В это время, чтобы как-то разрядить обстановку, сестра убежала на кухню, громыхнула там кастрюлями, вернулась обратно и запоздало предложила выпить за встречу.
- Ну, что, за встречу так за встречу! – поддержал предложение Мокша, наливая себе коньяка, жене бокал дешевого вина, а Петрухе пива из початой бутылки. От выпивки Петр сначала хотел отказаться, правда, потом передумал, поднял стакан и произнес первый тост:
- За здоровье членов политбюро ЦК КПСС. - Выпитое пиво оказалось холодным и сильно кислым.

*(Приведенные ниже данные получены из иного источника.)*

-- ==== Sys2Proof/Machine/Copy.lean ====
section
/-! DEFINITION. The copy engine and the stride-gather unit: copies, fills, multicast, quantisation, storage transfers,
prefetch and patterns (spec/12_copy.md, R290 to R310; spec/04_numbers.md, R115 to R117). -/

namespace Sys2Proof.Machine

open Sys2Proof

/-! ### Issue (R293, R294) -/

/-- The gate of an FX word of the copy engine: IMM has no bit outside `mask`, a rounding code where `rnd`, and the seed
register after the descriptor when the code is sr. -/
def ceGate (g : Gang) (w : FX) (n : Nat) (mask : BitVec 24) (rnd guarded ok : Bool) : Gate :=
  let code := (w.imm.extractLsb' 0 3).toNat
  let n := if rnd && code == 4 then n + 1 else n
  fxGate g w .ce n (w.imm &&& ~~~(mask ||| 0x800000#24) == 0 && (!rnd || decide (code ≤ 4)) && (n != 0 || w.dbase == 0) && ok) guarded

/-- Issues a command of this engine, its address registers aligned as R294 says, as (register, alignment). -/
def State.issueCe (s : State) (k : Ctx) (e : Env) (act : BitVec 32) (w : FX) (i : Instr) (al : List (Nat × Nat)) : State :=
  let at_ (j : Nat) : Dbl := pair (e.dreg w j) (e.dreg w (j + 1))
  match al.find? fun x => (at_ x.1).toNat % x.2 != 0 with
  | some x => s.fault k act 0x12#32 (at_ x.1)
  | none => s.command k e w i .ce id

/-- TCOPY. -/
def execTcopy (w : FX) (s : State) : Out :=
  weaveOnly s fun k => s.runWord k (ceGate (s.gang k.gk) w 4 0xF true false (w.subop == 0)) fun e act s =>
    s.issueCe k e act w (.tcopy w) [(0, 64), (2, 64)]

/-- Element width in bits of a format code (R290); 0 for none. -/
def elemBits (f : Nat) : Nat :=
  match f with
  | 0 => 32 | 1 => 16 | 2 => 16 | 3 => 8 | 4 => 8 | 5 => 32 | 6 => 32 | 7 => 8 | 8 => 8 | 9 => 4 | 11 => 4 | 12 => 1 | 13 => 2
  | _ => 0

/-- TCOPY.g. -/
def execTcopyG (w : FX) (s : State) : Out :=
  weaveOnly s fun k =>
    let sf := (w.imm.extractLsb' 8 4).toNat
    s.runWord k (ceGate (s.gang k.gk) w 4 0xFFF true false (w.subop == 1 && decide (sf ≤ 9))) fun e act s =>
      s.issueCe k e act w (.tcopyG w) [(0, max 1 (elemBits sf / 8)), (2, 64)]

/-- TMCAST. -/
def execTmcast (w : FX) (s : State) : Out :=
  weaveOnly s fun k => s.runWord k (ceGate (s.gang k.gk) w 5 0xF true false (decide (w.subop.toNat ≤ 3))) fun e act s =>
    s.issueCe k e act w (.tmcast w) [(0, 64), (2, 64)]

/-- TQNT. -/
def execTqnt (w : FX) (s : State) : Out :=
  weaveOnly s fun k => s.runWord k (ceGate (s.gang k.gk) w 7 0x7 true false (decide (w.subop.toNat ≤ 3))) fun e act s =>
    s.issueCe k e act w (.tqnt w) [(0, 64), (2, 64), (4, 16)]

/-- TDQ. -/
def execTdq (w : FX) (s : State) : Out :=
  weaveOnly s fun k => s.runWord k (ceGate (s.gang k.gk) w 7 0xF true false (decide (w.subop.toNat ≤ 3))) fun e act s =>
    s.issueCe k e act w (.tdq w) [(0, 64), (2, 16), (4, 64)]

/-- SLOAD: guard fault in a surrogate gang. -/
def execSload (w : FX) (s : State) : Out :=
  weaveOnly s fun k => s.runWord k (ceGate (s.gang k.gk) w 5 0xF false true (w.subop == 0)) fun e act s =>
    s.issueCe k e act w (.sload w) []

/-- SSTORE: guard fault in a surrogate gang. -/
def execSstore (w : FX) (s : State) : Out :=
  weaveOnly s fun k => s.runWord k (ceGate (s.gang k.gk) w 5 0xF false true (decide (w.subop.toNat ≤ 1))) fun e act s =>
    s.issueCe k e act w (.sstore w) []

/-- BPREF. -/
def execBpref (w : FX) (s : State) : Out :=
  weaveOnly s fun k => s.runWord k (ceGate (s.gang k.gk) w (if w.subop = 1 then 5 else 3) 0 false false (decide (w.subop.toNat ≤ 1))) fun e act s =>
    s.issueCe k e act w (.bpref w) []

/-- SGPAT. -/
def execSgpat (w : FX) (s : State) : Out :=
  weaveOnly s fun k => s.runWord k (ceGate (s.gang k.gk) w 5 0xF false false (w.subop == 0)) fun e act s =>
    s.issueCe k e act w (.sgpat w) []

/-- SGPAT.inv. -/
def execSgpatInv (w : FX) (s : State) : Out :=
  weaveOnly s fun k => s.runWord k (ceGate (s.gang k.gk) w 0 0xF false false (w.subop == 1)) fun e act s =>
    s.issueCe k e act w (.sgpatInv w) []

/-- TFILL. -/
def execTfill (w : FX) (s : State) : Out :=
  weaveOnly s fun k => s.runWord k (ceGate (s.gang k.gk) w 3 0 false false (w.subop == 0)) fun e act s =>
    s.issueCe k e act w (.tfill w) [(0, 64)]

/-- SGSTAT (R309). -/
def execSgstat (w : F3) (s : State) : Out :=
  weaveOnly s fun k =>
    s.runWord k { mxGate (s.gang k.gk) w isS isSorInt isUnused (modsIn w.mods 1) [w.a] with engine := .ce } fun e act s =>
      once act s fun s =>
        let a := (e.rd s.ops 0 w.a 0).toNat
        let x := Table.get {} (s.part k.part).gather (a / 4)
        let v : Word :=
          if 32 ≤ a then 0
          else match a % 4 with
            | 0 => if x.valid then BitVec.ofNat 32 (x.detail % 256 + x.pattern % 16 * 256) else 0
            | 1 => loWord x.addr
            | 2 => hiWord x.addr
            | _ => x.count
        let s := if w.mods.getLsbD 0 && decide (a < 32) then s.modPart k.part fun p => { p with gather := p.gather.erase (a / 4) } else s
        s.answer k act w.dst v

/-! ### Records (R290 to R292) -/

/-- The element count of a record, its rows, and the elements of a row. -/
def ShapeRec.count (x : ShapeRec) : Nat := x.dims.foldl (fun n d => n * d.1) 1
def ShapeRec.rows (x : ShapeRec) : Nat := (x.dims.drop 1).foldl (fun n d => n * d.1) 1
def ShapeRec.ext0 (x : ShapeRec) : Nat := ((x.dims.head?).map (·.1)).getD 1
def ShapeRec.stride0 (x : ShapeRec) : Int := ((x.dims.head?).map (·.2)).getD 0

/-- The least and the greatest address of an element, or of a row's first byte, before wrapping. -/
def ShapeRec.lowest (x : ShapeRec) : Int := x.dims.foldl (fun a d => a + min 0 (((d.1 : Int) - 1) * d.2)) x.base
def ShapeRec.highest (x : ShapeRec) : Int := x.dims.foldl (fun a d => a + max 0 (((d.1 : Int) - 1) * d.2)) x.base

/-- Why a record is refused: the detail of R310. `size` is the issuing gang's scratchpad allocation. -/
def ShapeRec.bad (x : ShapeRec) (size : Nat) : Option Nat :=
  let b := elemBits x.fmt
  let span := if b < 8 then x.ext0 * b / 8 else b / 8
  if x.ndim = 0 ∨ 14 < x.ndim ∨ b = 0 ∨ x.dirty = true ∨ x.dims.any (·.1 == 0) ∨ 2 ^ 40 < x.count ∨ (x.spad = true ∧ x.base / 2 ^ 32 ≠ 0) ∨
      (b < 8 ∧ (x.stride0 ≠ 0 ∨ x.ext0 * b % 8 ≠ 0)) then some 1
  else if 8 ≤ b ∧ (x.base % (b / 8) ≠ 0 ∨ x.dims.any fun d => decide (1 < d.1) && d.2 % ((b / 8 : Nat) : Int) != 0) then some 2
  else if x.spad = true ∧ (x.lowest < 0 ∨ (size : Int) < x.highest + span) then some 8
  else none

/-- The address of row `r`, before wrapping. -/
def ShapeRec.rowAt (x : ShapeRec) (r : Nat) : Int :=
  ((x.dims.drop 1).foldl (fun (a : Int × Nat) d => (a.1 + ((a.2 % max 1 d.1 : Nat) : Int) * d.2, a.2 / max 1 d.1)) ((x.base : Int), r)).1

/-- The byte address of element `k` in traversal order (R291). -/
def ShapeRec.elemAt (x : ShapeRec) (k : Nat) : Nat :=
  let b := elemBits x.fmt
  let i := k % x.ext0
  let a := x.rowAt (k / x.ext0) + (if b < 8 then ((i * b / 8 : Nat) : Int) else (i : Int) * x.stride0)
  (a % 2 ^ 64).toNat

/-- The regions in which elements of a record lie, where promotion is to be looked up. -/
def ShapeRec.regions (x : ShapeRec) : List Nat :=
  if x.prom && x.fmt == 2 then ((List.range x.count).map fun k => x.regionAt (x.elemAt k)).dedup else []

/-- The promoted regions of a record, read once. -/
def State.promotedOf (s : State) (q : EngAsk) (x : ShapeRec) : State × (List Nat ⊕ Got) :=
  x.regions.foldl (fun (s, g) i => match g with
    | .inl ps => match s.isPromoted q x i with
      | (s, .inl b) => (s, .inl (if b then ps ++ [i] else ps))
      | (s, .inr g) => (s, .inr g)
    | g => (s, g)) (s, .inl [])

/-- Bytes and numbers as words to keep in a command's record, and back: 72 words of a shape record, then pairs. -/
def wordsOfBytes (b : List Byte) : List Word := wordsOf (b.length / 4) b
def wordsOfNats (ns : List Nat) : List Word := ns.flatMap fun n => [BitVec.ofNat 32 n, BitVec.ofNat 32 (n / 2 ^ 32)]
def natsOfWords : List Word → List Nat
  | a :: b :: rest => (pair a b).toNat :: natsOfWords rest
  | _ => []

/-- A kept record and its promoted regions. -/
def recOf (ws : List Word) : ShapeRec × List Nat := (shapeOf (wordBytes (ws.take 72)), natsOfWords (ws.drop 72))

/-- Reads and checks a record and its region map. -/
def State.loadRec (s : State) (o : AsyncOp) (va : Nat) : State × (List Word ⊕ Got) :=
  match s.readRecord (o.ask 1) va with
  | (s, .bytes b) =>
    match (shapeOf b).bad (s.gang o.gang).spSize with
    | some d => (s, .inr (.fault (statusOf 0x21 d) va))
    | none => match s.promotedOf (o.ask 1) (shapeOf b) with
      | (s, .inl ps) => (s, .inl (wordsOfBytes b ++ wordsOfNats ps))
      | (s, .inr g) => (s, .inr g)
  | (s, g) => (s, .inr g)

/-! ### Elements in memory and in scratchpads -/

/-- Where an element, or a byte of packed elements, stands: its first element, address, bytes, in a scratchpad or not, and
whether it is FP32 storage of a promoted region. -/
structure Place where
  elem : Nat
  a : Nat
  n : Nat
  sp : Bool
  wide : Bool
  deriving DecidableEq, Repr

/-- The places of consecutive elements. -/
def ShapeRec.places (x : ShapeRec) (ps ks : List Nat) : List Place :=
  let b := elemBits x.fmt
  ks.filterMap fun k =>
    let a := x.elemAt k
    if b < 8 then if k % x.ext0 * b % 8 = 0 then some { elem := k, a := a, n := 1, sp := x.spad, wide := false } else none
    else if ps.contains (x.regionAt a) then some { elem := k, a := x.f32At a, n := 4, sp := false, wide := true }
    else some { elem := k, a := a, n := b / 8, sp := x.spad, wide := false }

- Ты закусывай, закусывай сладким! - предложил родственнику Мокша, указывая на груду конфет, у которых, мягко говоря, отсутствовал товарный вид.
- Спасибо, - тактично отказался, Петруха, с опаской поглядывая на конфеты, часть из которых слиплась, другие были надкусаны, а на сахарных петушках виднелись мелкие прилипшие травинки.
- Мы в леспромхозе привыкли рукавом, рукавом закусывать.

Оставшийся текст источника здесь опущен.